>>>

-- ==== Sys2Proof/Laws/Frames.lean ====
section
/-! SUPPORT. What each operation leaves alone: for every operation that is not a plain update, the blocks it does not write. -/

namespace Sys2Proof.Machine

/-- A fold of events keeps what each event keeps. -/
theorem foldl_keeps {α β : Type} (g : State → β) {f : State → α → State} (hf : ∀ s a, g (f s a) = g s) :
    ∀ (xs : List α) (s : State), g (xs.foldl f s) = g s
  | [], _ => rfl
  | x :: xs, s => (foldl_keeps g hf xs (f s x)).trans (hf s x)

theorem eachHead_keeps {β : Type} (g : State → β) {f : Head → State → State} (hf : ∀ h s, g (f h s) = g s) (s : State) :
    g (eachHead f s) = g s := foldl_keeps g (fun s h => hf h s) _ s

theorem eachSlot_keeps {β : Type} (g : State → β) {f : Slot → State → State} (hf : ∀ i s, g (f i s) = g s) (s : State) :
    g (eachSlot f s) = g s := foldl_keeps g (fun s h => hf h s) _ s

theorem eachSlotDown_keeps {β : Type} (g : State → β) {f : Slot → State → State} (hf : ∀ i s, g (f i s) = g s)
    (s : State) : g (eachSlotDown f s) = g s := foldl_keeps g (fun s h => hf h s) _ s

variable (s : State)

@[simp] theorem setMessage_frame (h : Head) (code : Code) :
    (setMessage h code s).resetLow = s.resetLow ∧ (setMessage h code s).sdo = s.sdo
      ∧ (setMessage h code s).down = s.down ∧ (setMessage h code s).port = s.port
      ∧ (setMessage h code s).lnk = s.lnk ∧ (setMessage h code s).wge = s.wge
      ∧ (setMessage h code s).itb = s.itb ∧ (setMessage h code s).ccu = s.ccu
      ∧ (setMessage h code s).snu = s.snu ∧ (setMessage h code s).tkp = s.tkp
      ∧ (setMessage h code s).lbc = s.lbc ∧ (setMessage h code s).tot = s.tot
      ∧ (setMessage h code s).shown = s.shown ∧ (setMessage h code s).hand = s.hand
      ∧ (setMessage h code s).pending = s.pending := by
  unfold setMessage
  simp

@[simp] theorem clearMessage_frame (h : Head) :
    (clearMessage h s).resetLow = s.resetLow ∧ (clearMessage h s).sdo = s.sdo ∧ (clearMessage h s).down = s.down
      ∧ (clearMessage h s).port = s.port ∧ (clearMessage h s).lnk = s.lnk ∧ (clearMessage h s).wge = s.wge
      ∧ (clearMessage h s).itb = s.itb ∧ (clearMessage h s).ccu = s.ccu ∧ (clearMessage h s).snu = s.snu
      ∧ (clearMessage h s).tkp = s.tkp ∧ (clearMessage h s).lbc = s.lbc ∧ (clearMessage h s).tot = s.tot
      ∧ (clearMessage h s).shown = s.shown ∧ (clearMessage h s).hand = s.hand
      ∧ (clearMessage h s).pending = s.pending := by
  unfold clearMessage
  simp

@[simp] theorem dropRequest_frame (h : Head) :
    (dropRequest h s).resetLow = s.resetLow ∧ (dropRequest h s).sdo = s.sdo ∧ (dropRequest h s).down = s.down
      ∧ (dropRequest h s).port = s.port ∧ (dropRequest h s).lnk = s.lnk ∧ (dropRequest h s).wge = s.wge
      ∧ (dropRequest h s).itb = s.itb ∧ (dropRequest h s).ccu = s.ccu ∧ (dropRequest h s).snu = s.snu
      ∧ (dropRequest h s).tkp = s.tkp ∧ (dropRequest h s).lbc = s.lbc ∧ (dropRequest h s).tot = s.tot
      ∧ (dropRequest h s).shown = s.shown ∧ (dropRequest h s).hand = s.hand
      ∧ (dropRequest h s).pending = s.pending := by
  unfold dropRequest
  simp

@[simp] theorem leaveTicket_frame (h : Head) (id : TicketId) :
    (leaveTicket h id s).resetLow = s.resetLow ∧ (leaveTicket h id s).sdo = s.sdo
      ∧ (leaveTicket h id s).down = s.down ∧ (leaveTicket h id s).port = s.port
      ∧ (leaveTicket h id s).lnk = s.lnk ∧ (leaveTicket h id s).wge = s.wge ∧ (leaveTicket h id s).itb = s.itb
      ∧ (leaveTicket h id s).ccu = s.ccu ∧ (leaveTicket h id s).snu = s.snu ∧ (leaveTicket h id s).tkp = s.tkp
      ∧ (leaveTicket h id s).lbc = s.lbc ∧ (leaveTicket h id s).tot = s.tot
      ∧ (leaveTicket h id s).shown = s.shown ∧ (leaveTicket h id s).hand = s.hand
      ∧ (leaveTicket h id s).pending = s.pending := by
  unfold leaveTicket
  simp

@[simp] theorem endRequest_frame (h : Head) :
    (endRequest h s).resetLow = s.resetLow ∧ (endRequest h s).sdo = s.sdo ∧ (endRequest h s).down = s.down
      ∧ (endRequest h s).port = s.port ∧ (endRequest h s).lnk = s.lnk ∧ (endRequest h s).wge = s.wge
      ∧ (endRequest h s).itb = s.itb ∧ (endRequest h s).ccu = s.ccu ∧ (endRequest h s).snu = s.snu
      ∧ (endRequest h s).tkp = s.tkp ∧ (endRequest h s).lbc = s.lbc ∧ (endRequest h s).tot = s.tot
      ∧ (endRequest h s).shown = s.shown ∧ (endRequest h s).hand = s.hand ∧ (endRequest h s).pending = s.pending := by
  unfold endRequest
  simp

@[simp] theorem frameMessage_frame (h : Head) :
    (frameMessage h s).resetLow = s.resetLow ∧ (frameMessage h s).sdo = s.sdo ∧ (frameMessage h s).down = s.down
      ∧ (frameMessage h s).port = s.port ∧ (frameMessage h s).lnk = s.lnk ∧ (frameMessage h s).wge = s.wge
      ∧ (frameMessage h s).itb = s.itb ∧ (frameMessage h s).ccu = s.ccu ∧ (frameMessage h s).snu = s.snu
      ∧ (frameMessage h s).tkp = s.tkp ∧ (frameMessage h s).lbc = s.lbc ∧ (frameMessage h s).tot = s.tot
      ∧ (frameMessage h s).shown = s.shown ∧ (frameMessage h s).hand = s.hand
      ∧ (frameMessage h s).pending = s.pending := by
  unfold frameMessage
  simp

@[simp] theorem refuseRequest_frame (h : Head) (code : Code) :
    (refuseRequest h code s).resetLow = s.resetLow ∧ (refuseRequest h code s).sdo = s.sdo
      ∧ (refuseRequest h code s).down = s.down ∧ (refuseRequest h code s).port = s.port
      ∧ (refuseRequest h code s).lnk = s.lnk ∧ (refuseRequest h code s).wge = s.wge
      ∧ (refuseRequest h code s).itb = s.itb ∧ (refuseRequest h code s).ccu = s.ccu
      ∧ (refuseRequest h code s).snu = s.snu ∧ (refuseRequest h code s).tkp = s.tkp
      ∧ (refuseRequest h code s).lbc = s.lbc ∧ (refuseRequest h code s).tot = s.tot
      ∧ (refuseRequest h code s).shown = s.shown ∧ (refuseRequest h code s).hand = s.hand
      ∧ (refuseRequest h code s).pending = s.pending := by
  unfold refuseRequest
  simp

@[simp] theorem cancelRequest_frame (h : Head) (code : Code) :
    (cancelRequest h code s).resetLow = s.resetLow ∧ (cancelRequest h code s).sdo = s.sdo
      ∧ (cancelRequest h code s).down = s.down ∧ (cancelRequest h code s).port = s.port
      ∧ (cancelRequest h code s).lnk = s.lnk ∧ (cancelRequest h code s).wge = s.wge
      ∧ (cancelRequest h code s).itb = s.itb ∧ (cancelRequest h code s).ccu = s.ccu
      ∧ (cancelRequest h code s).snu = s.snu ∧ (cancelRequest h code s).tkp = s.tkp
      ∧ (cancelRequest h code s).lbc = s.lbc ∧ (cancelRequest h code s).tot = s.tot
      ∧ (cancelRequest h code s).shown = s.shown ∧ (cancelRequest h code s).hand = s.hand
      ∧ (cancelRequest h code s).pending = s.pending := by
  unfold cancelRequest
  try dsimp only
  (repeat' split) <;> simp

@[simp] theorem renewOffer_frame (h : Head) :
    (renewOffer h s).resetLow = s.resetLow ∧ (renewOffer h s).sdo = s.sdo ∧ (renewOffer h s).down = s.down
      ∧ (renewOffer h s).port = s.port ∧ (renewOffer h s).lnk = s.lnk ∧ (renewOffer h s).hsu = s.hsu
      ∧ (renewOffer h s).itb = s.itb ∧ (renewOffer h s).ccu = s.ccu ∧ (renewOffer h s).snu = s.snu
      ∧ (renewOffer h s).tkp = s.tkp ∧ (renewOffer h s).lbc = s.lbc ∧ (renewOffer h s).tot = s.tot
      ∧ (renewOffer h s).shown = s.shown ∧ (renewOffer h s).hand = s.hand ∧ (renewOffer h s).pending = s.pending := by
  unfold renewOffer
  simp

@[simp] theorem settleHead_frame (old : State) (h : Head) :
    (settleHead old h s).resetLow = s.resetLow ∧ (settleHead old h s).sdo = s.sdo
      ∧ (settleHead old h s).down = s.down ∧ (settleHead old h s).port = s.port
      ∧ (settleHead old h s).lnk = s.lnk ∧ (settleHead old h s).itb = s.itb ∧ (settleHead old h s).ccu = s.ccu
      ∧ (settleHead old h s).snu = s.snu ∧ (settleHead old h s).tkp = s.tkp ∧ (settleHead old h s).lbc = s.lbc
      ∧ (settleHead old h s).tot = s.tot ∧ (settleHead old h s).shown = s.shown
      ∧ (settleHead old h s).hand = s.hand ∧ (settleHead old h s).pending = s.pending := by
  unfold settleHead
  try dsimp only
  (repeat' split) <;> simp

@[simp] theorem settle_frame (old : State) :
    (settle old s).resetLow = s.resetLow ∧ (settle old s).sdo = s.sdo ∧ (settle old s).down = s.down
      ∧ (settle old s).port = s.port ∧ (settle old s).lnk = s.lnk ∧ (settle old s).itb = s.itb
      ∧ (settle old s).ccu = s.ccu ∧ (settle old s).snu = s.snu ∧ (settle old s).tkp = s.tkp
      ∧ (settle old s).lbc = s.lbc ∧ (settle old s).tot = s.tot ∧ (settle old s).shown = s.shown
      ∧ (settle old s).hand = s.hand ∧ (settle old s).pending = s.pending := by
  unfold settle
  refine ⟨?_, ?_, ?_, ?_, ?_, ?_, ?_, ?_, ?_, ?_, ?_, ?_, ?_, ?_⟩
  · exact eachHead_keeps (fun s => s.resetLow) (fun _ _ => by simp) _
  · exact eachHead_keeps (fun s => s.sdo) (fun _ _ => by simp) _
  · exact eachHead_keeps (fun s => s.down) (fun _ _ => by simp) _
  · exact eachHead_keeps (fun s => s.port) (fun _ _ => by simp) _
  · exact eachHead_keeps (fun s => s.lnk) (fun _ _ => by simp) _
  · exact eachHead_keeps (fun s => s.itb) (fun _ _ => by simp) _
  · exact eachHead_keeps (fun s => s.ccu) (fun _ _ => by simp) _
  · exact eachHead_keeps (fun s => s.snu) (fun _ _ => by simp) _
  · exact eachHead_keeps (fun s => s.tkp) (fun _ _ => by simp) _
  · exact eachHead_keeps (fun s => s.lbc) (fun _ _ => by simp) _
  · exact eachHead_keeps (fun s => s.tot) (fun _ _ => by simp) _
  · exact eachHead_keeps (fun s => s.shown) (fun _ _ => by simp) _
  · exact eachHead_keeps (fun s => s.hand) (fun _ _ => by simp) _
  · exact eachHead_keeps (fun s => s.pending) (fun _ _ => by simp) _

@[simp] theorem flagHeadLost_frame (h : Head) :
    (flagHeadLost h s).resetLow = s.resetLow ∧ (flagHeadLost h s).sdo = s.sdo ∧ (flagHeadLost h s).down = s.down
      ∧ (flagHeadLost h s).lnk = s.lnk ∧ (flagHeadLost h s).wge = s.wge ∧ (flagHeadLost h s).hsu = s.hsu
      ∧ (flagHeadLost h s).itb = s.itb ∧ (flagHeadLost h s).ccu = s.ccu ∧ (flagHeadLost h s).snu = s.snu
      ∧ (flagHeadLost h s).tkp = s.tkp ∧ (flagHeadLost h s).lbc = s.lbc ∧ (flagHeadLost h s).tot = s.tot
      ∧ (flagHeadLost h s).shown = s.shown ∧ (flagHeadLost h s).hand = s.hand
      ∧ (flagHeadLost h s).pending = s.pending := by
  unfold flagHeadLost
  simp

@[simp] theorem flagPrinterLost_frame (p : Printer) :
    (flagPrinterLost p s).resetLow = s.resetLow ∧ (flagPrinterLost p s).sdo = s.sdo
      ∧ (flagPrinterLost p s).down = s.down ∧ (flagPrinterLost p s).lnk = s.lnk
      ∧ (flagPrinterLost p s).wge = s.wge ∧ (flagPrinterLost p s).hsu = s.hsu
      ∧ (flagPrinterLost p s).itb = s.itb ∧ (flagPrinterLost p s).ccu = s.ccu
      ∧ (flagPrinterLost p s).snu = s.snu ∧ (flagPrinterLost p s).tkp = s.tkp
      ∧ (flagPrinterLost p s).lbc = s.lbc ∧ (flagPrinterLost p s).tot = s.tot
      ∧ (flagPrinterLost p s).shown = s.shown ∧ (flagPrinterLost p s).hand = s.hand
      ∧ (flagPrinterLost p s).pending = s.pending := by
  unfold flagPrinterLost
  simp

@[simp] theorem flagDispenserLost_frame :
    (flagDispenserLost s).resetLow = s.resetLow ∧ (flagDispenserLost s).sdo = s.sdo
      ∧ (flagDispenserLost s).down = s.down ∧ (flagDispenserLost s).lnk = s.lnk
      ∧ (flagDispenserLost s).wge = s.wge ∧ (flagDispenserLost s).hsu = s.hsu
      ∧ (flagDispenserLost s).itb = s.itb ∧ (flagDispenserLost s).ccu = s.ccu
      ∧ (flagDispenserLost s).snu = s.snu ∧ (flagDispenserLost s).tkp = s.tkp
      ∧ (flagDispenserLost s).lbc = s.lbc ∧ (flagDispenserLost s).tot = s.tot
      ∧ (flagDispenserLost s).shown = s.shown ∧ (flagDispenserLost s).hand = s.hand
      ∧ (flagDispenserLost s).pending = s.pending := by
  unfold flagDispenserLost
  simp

<<<
>>>

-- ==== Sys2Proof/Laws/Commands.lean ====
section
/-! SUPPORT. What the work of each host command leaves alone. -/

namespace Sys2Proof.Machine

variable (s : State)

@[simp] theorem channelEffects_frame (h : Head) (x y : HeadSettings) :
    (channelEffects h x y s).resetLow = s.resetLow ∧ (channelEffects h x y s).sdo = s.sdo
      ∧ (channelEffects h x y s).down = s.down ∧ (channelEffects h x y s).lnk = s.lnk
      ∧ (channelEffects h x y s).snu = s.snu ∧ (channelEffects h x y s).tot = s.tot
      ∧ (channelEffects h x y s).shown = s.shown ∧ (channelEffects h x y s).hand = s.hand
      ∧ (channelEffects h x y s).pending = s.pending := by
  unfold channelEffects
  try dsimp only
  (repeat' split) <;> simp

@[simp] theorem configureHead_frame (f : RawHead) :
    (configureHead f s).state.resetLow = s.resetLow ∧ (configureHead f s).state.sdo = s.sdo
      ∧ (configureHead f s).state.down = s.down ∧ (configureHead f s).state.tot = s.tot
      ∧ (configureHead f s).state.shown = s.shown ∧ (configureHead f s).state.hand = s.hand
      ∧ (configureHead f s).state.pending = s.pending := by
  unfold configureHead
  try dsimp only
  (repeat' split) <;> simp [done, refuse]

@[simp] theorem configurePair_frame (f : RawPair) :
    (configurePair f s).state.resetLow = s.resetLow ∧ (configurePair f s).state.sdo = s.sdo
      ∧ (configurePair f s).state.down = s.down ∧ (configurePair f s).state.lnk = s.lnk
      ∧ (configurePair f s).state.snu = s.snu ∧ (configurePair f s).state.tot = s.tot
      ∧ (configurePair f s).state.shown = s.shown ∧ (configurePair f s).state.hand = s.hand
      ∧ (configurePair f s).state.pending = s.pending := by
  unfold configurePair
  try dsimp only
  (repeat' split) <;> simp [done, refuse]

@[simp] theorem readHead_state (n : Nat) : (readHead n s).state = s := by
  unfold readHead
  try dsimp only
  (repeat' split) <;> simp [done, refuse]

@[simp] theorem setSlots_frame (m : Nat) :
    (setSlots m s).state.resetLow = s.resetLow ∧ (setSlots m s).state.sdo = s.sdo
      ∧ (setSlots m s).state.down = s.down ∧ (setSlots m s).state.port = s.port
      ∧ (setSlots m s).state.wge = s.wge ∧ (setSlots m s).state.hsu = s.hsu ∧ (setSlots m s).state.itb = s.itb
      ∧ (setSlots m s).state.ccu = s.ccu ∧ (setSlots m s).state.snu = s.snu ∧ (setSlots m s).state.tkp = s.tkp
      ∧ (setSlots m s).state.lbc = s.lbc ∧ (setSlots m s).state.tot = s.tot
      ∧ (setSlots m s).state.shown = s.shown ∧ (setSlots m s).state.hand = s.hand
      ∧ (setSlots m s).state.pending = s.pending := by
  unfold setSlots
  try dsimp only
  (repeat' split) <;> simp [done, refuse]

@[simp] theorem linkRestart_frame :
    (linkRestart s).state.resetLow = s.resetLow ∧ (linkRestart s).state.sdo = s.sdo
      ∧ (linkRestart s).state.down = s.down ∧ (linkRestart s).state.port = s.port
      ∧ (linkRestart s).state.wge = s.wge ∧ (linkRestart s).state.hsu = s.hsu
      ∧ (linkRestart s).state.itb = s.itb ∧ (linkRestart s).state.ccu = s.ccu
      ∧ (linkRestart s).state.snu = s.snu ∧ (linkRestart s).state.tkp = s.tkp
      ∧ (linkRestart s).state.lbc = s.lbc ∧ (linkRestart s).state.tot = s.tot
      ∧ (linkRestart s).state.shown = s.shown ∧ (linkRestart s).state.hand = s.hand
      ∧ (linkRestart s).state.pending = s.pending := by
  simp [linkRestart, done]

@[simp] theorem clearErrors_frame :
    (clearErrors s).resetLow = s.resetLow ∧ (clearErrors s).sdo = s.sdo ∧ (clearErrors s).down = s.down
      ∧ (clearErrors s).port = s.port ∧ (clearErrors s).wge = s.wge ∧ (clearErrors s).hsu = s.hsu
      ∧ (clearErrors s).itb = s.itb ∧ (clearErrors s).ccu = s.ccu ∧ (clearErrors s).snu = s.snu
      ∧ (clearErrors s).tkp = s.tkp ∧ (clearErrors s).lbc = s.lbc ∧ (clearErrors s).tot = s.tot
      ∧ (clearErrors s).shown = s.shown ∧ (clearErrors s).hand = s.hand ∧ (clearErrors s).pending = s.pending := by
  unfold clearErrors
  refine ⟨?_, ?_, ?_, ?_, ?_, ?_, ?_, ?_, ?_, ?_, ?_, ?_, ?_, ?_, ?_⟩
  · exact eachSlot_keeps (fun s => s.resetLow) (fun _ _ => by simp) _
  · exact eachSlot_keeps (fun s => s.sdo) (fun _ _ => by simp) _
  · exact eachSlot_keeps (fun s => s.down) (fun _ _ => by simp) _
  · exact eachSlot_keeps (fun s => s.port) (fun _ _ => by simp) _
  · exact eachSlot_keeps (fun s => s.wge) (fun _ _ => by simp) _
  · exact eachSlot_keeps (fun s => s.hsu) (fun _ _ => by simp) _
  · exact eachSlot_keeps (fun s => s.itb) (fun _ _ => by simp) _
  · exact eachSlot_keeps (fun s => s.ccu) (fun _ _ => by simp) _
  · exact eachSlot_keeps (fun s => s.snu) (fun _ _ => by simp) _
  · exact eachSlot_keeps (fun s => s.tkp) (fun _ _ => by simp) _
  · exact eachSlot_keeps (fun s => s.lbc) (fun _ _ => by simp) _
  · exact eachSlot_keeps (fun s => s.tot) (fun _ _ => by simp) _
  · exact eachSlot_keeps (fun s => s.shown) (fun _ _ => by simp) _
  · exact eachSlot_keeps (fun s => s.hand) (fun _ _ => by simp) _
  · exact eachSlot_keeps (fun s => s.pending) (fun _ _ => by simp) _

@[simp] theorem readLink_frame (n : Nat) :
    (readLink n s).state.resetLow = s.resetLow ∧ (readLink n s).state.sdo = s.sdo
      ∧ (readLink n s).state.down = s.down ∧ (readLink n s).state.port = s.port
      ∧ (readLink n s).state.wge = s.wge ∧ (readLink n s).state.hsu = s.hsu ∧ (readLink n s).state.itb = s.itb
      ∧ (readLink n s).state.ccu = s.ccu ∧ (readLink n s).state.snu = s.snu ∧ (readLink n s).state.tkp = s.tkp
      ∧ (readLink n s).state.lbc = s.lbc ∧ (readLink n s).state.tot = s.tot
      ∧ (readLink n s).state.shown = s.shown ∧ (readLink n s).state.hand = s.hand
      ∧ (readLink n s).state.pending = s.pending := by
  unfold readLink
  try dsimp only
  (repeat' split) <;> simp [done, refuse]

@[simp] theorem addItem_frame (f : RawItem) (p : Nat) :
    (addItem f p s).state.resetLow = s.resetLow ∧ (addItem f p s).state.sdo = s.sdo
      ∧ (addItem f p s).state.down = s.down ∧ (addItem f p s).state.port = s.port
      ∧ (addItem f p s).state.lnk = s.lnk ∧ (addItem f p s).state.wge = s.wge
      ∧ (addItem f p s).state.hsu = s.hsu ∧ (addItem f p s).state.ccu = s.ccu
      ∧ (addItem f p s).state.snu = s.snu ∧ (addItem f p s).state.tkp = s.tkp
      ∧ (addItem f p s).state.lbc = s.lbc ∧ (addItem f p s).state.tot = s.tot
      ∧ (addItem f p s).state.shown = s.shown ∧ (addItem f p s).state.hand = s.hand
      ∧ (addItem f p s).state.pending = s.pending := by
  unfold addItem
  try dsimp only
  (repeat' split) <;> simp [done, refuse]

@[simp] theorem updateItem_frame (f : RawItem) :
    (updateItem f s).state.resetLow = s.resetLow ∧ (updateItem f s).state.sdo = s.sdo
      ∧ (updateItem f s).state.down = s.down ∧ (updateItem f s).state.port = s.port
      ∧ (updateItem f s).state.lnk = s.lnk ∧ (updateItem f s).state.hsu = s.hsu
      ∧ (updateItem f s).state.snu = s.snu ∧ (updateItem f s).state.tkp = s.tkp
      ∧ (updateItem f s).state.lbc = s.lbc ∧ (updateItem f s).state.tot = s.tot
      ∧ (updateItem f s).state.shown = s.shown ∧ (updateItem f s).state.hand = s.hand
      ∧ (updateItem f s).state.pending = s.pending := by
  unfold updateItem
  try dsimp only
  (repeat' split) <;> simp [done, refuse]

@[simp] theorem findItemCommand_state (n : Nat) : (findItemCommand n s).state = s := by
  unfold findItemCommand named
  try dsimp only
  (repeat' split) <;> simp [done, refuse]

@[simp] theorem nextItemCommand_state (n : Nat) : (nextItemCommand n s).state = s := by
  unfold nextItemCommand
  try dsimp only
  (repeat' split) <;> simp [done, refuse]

<<<

# REQUIRED WORK
What are the lines above, starting at the one with "theorem setSlots_frame (m" and ending at the one with "simp [linkRestart, done]"? Give them again exactly, and only them.

# OUTPUT OF THE TASK
@[simp] theorem setSlots_frame (m : Nat) :
    (setSlots m s).state.resetLow = s.resetLow ∧ (setSlots m s).state.sdo = s.sdo
      ∧ (setSlots m s).state.down = s.down ∧ (setSlots m s).state.port = s.port
      ∧ (setSlots m s).state.wge = s.wge ∧ (setSlots m s).state.hsu = s.hsu ∧ (setSlots m s).state.itb = s.itb
      ∧ (setSlots m s).state.ccu = s.ccu ∧ (setSlots m s).state.snu = s.snu ∧ (setSlots m s).state.tkp = s.tkp
      ∧ (setSlots m s).state.lbc = s.lbc ∧ (setSlots m s).state.tot = s.tot
      ∧ (setSlots m s).state.shown = s.shown ∧ (setSlots m s).state.hand = s.hand
      ∧ (setSlots m s).state.pending = s.pending := by
  unfold setSlots
  try dsimp only
  (repeat' split) <;> simp [done, refuse]

@[simp] theorem linkRestart_frame :
    (linkRestart s).state.resetLow = s.resetLow ∧ (linkRestart s).state.sdo = s.sdo
      ∧ (linkRestart s).state.down = s.down ∧ (linkRestart s).state.port = s.port
      ∧ (linkRestart s).state.wge = s.wge ∧ (linkRestart s).state.hsu = s.hsu
      ∧ (linkRestart s).state.itb = s.itb ∧ (linkRestart s).state.ccu = s.ccu
      ∧ (linkRestart s).state.snu = s.snu ∧ (linkRestart s).state.tkp = s.tkp
      ∧ (linkRestart s).state.lbc = s.lbc ∧ (linkRestart s).state.tot = s.tot
      ∧ (linkRestart s).state.shown = s.shown ∧ (linkRestart s).state.hand = s.hand
      ∧ (linkRestart s).state.pending = s.pending := by
  simp [linkRestart, done]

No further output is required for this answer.